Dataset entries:
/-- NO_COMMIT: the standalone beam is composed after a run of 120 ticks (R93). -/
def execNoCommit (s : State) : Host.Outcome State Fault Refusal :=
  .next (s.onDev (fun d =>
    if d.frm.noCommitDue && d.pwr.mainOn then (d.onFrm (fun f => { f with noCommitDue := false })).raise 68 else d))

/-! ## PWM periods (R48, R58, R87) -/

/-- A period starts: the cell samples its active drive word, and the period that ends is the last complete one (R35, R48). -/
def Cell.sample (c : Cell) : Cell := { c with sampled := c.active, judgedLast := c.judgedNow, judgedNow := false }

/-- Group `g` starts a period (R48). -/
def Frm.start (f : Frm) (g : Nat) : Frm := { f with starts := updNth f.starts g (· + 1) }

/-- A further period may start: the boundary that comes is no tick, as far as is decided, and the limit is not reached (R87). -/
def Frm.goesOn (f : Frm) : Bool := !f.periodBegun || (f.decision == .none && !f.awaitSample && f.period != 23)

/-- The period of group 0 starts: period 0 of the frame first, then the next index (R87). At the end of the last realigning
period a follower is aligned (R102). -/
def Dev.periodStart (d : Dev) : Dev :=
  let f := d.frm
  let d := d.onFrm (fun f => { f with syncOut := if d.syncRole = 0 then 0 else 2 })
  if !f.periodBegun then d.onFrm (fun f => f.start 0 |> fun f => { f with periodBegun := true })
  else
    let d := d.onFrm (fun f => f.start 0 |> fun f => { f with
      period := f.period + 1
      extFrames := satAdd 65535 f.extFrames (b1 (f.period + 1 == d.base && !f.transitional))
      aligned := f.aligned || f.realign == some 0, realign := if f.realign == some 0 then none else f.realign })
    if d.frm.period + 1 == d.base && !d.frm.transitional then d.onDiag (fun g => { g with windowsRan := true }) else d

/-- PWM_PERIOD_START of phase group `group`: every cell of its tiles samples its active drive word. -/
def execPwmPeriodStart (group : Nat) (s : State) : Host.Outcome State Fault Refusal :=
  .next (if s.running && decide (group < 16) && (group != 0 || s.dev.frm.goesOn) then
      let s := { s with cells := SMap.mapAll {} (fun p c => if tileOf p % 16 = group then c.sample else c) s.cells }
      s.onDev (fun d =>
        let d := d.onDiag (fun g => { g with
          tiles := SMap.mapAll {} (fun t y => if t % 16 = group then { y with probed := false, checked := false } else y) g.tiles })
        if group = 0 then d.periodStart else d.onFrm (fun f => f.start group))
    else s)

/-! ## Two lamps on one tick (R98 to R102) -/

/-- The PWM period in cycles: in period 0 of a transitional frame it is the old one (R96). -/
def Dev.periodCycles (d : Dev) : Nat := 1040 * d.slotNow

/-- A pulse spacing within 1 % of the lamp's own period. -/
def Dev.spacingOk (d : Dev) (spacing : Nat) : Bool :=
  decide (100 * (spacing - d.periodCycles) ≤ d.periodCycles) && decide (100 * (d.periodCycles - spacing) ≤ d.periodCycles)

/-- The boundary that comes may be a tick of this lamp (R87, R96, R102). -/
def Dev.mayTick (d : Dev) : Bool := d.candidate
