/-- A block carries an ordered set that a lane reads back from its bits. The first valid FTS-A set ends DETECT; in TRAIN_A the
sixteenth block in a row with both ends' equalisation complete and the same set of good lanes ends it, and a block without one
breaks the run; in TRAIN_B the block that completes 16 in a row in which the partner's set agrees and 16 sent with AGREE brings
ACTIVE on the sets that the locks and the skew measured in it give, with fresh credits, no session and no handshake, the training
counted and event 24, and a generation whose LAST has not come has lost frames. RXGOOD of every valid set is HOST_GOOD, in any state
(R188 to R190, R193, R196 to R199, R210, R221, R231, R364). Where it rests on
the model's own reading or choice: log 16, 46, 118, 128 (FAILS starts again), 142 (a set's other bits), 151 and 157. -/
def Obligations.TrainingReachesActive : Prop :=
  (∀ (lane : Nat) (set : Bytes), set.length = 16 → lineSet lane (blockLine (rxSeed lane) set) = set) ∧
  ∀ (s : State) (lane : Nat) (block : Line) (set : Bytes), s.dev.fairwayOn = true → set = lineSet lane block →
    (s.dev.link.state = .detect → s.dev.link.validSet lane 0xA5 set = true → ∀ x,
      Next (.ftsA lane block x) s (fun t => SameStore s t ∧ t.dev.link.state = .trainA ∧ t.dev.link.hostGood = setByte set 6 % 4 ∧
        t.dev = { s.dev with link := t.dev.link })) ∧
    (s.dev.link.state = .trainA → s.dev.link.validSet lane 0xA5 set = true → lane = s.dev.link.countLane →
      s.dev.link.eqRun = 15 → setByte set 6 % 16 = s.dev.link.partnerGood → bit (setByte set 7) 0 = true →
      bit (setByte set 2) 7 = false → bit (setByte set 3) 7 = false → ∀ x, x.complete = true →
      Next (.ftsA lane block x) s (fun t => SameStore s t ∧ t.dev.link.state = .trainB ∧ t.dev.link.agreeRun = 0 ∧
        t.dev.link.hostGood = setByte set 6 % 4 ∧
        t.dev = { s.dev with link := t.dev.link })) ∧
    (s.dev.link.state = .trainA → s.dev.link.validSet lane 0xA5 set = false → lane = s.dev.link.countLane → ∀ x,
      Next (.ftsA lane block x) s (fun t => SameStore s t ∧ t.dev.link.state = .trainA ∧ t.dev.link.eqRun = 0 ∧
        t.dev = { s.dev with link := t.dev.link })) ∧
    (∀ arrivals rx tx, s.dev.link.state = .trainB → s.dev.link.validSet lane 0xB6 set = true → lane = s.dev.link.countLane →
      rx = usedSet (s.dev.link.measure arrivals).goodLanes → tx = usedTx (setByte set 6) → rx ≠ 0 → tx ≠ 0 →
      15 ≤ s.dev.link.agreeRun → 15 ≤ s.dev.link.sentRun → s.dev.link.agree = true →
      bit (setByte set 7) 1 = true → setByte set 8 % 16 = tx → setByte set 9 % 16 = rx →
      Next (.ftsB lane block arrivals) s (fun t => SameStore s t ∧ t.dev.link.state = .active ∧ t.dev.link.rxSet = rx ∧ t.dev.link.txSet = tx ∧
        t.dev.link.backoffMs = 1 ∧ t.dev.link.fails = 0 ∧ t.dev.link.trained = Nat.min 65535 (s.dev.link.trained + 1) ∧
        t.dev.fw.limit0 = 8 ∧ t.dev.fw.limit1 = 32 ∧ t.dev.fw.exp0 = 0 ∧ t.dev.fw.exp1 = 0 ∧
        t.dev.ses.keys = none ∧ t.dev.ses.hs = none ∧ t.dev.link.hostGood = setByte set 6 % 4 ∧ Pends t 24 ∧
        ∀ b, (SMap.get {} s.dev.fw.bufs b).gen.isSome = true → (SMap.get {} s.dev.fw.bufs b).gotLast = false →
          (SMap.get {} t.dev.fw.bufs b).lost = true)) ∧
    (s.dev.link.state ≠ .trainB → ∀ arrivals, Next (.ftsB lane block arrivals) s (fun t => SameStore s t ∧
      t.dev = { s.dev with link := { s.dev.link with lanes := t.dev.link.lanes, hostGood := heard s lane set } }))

Description of the task: Each entry above needs to be duplicated verbatim.

Answer to the problem:
/-- NO_COMMIT: the standalone beam is composed after a run of 120 ticks (R93). -/
def execNoCommit (s : State) : Host.Outcome State Fault Refusal :=
  .next (s.onDev (fun d =>
    if d.frm.noCommitDue && d.pwr.mainOn then (d.onFrm (fun f => { f with noCommitDue := false })).raise 68 else d))

/-! ## PWM periods (R48, R58, R87) -/

/-- A period starts: the cell samples its active drive word, and the period that ends is the last complete one (R35, R48). -/
def Cell.sample (c : Cell) : Cell := { c with sampled := c.active, judgedLast := c.judgedNow, judgedNow := false }

/-- Group `g` starts a period (R48). -/
def Frm.start (f : Frm) (g : Nat) : Frm := { f with starts := updNth f.starts g (· + 1) }

/-- A further period may start: the boundary that comes is no tick, as far as is decided, and the limit is not reached (R87). -/
def Frm.goesOn (f : Frm) : Bool := !f.periodBegun || (f.decision == .none && !f.awaitSample && f.period != 23)

/-- The period of group 0 starts: period 0 of the frame first, then the next index (R87). At the end of the last realigning
period a follower is aligned (R102). -/
def Dev.periodStart (d : Dev) : Dev :=
  let f := d.frm
  let d := d.onFrm (fun f => { f with syncOut := if d.syncRole = 0 then 0 else 2 })
  if !f.periodBegun then d.onFrm (fun f => f.start 0 |> fun f => { f with periodBegun := true })
  else
    let d := d.onFrm (fun f => f.start 0 |> fun f => { f with
      period := f.period + 1
      extFrames := satAdd 65535 f.extFrames (b1 (f.period + 1 == d.base && !f.transitional))
      aligned := f.aligned || f.realign == some 0, realign := if f.realign == some 0 then none else f.realign })
    if d.frm.period + 1 == d.base && !d.frm.transitional then d.onDiag (fun g => { g with windowsRan := true }) else d

/-- PWM_PERIOD_START of phase group `group`: every cell of its tiles samples its active drive word. -/
def execPwmPeriodStart (group : Nat) (s : State) : Host.Outcome State Fault Refusal :=
  .next (if s.running && decide (group < 16) && (group != 0 || s.dev.frm.goesOn) then
      let s := { s with cells := SMap.mapAll {} (fun p c => if tileOf p % 16 = group then c.sample else c) s.cells }
      s.onDev (fun d =>
        let d := d.onDiag (fun g => { g with
          tiles := SMap.mapAll {} (fun t y => if t % 16 = group then { y with probed := false, checked := false } else y) g.tiles })
        if group = 0 then d.periodStart else d.onFrm (fun f => f.start group))
    else s)

/-! ## Two lamps on one tick (R98 to R102) -/

/-- The PWM period in cycles: in period 0 of a transitional frame it is the old one (R96). -/
def Dev.periodCycles (d : Dev) : Nat := 1040 * d.slotNow

/-- A pulse spacing within 1 % of the lamp's own period. -/
def Dev.spacingOk (d : Dev) (spacing : Nat) : Bool :=
  decide (100 * (spacing - d.periodCycles) ≤ d.periodCycles) && decide (100 * (d.periodCycles - spacing) ≤ d.periodCycles)

/-- The boundary that comes may be a tick of this lamp (R87, R96, R102). -/
def Dev.mayTick (d : Dev) : Bool := d.candidate
/-- A block carries an ordered set that a lane reads back from its bits. The first valid FTS-A set ends DETECT; in TRAIN_A the
sixteenth block in a row with both ends' equalisation complete and the same set of good lanes ends it, and a block without one
breaks the run; in TRAIN_B the block that completes 16 in a row in which the partner's set agrees and 16 sent with AGREE brings
ACTIVE on the sets that the locks and the skew measured in it give, with fresh credits, no session and no handshake, the training
counted and event 24, and a generation whose LAST has not come has lost frames. RXGOOD of every valid set is HOST_GOOD, in any state
(R188 to R190, R193, R196 to R199, R210, R221, R231, R364). Where it rests on
the model's own reading or choice: log 16, 46, 118, 128 (FAILS starts again), 142 (a set's other bits), 151 and 157. -/
def Obligations.TrainingReachesActive : Prop :=
  (∀ (lane : Nat) (set : Bytes), set.length = 16 → lineSet lane (blockLine (rxSeed lane) set) = set) ∧
  ∀ (s : State) (lane : Nat) (block : Line) (set : Bytes), s.dev.fairwayOn = true → set = lineSet lane block →
    (s.dev.link.state = .detect → s.dev.link.validSet lane 0xA5 set = true → ∀ x,
      Next (.ftsA lane block x) s (fun t => SameStore s t ∧ t.dev.link.state = .trainA ∧ t.dev.link.hostGood = setByte set 6 % 4 ∧
        t.dev = { s.dev with link := t.dev.link })) ∧
    (s.dev.link.state = .trainA → s.dev.link.validSet lane 0xA5 set = true → lane = s.dev.link.countLane →
      s.dev.link.eqRun = 15 → setByte set 6 % 16 = s.dev.link.partnerGood → bit (setByte set 7) 0 = true →
      bit (setByte set 2) 7 = false → bit (setByte set 3) 7 = false → ∀ x, x.complete = true →
      Next (.ftsA lane block x) s (fun t => SameStore s t ∧ t.dev.link.state = .trainB ∧ t.dev.link.agreeRun = 0 ∧
        t.dev.link.hostGood = setByte set 6 % 4 ∧
        t.dev = { s.dev with link := t.dev.link })) ∧
    (s.dev.link.state = .trainA → s.dev.link.validSet lane 0xA5 set = false → lane = s.dev.link.countLane → ∀ x,
      Next (.ftsA lane block x) s (fun t => SameStore s t ∧ t.dev.link.state = .trainA ∧ t.dev.link.eqRun = 0 ∧
        t.dev = { s.dev with link := t.dev.link })) ∧
    (∀ arrivals rx tx, s.dev.link.state = .trainB → s.dev.link.validSet lane 0xB6 set = true → lane = s.dev.link.countLane →
      rx = usedSet (s.dev.link.measure arrivals).goodLanes → tx = usedTx (setByte set 6) → rx ≠ 0 → tx ≠ 0 →
      15 ≤ s.dev.link.agreeRun → 15 ≤ s.dev.link.sentRun → s.dev.link.agree = true →
      bit (setByte set 7) 1 = true → setByte set 8 % 16 = tx → setByte set 9 % 16 = rx →
      Next (.ftsB lane block arrivals) s (fun t => SameStore s t ∧ t.dev.link.state = .active ∧ t.dev.link.rxSet = rx ∧ t.dev.link.txSet = tx ∧
        t.dev.link.backoffMs = 1 ∧ t.dev.link.fails = 0 ∧ t.dev.link.trained = Nat.min 65535 (s.dev.link.trained + 1) ∧
        t.dev.fw.limit0 = 8 ∧ t.dev.fw.limit1 = 32 ∧ t.dev.fw.exp0 = 0 ∧ t.dev.fw.exp1 = 0 ∧
        t.dev.ses.keys = none ∧ t.dev.ses.hs = none ∧ t.dev.link.hostGood = setByte set 6 % 4 ∧ Pends t 24 ∧
        ∀ b, (SMap.get {} s.dev.fw.bufs b).gen.isSome = true → (SMap.get {} s.dev.fw.bufs b).gotLast = false →
          (SMap.get {} t.dev.fw.bufs b).lost = true)) ∧
    (s.dev.link.state ≠ .trainB → ∀ arrivals, Next (.ftsB lane block arrivals) s (fun t => SameStore s t ∧
      t.dev = { s.dev with link := { s.dev.link with lanes := t.dev.link.lanes, hostGood := heard s lane set } }))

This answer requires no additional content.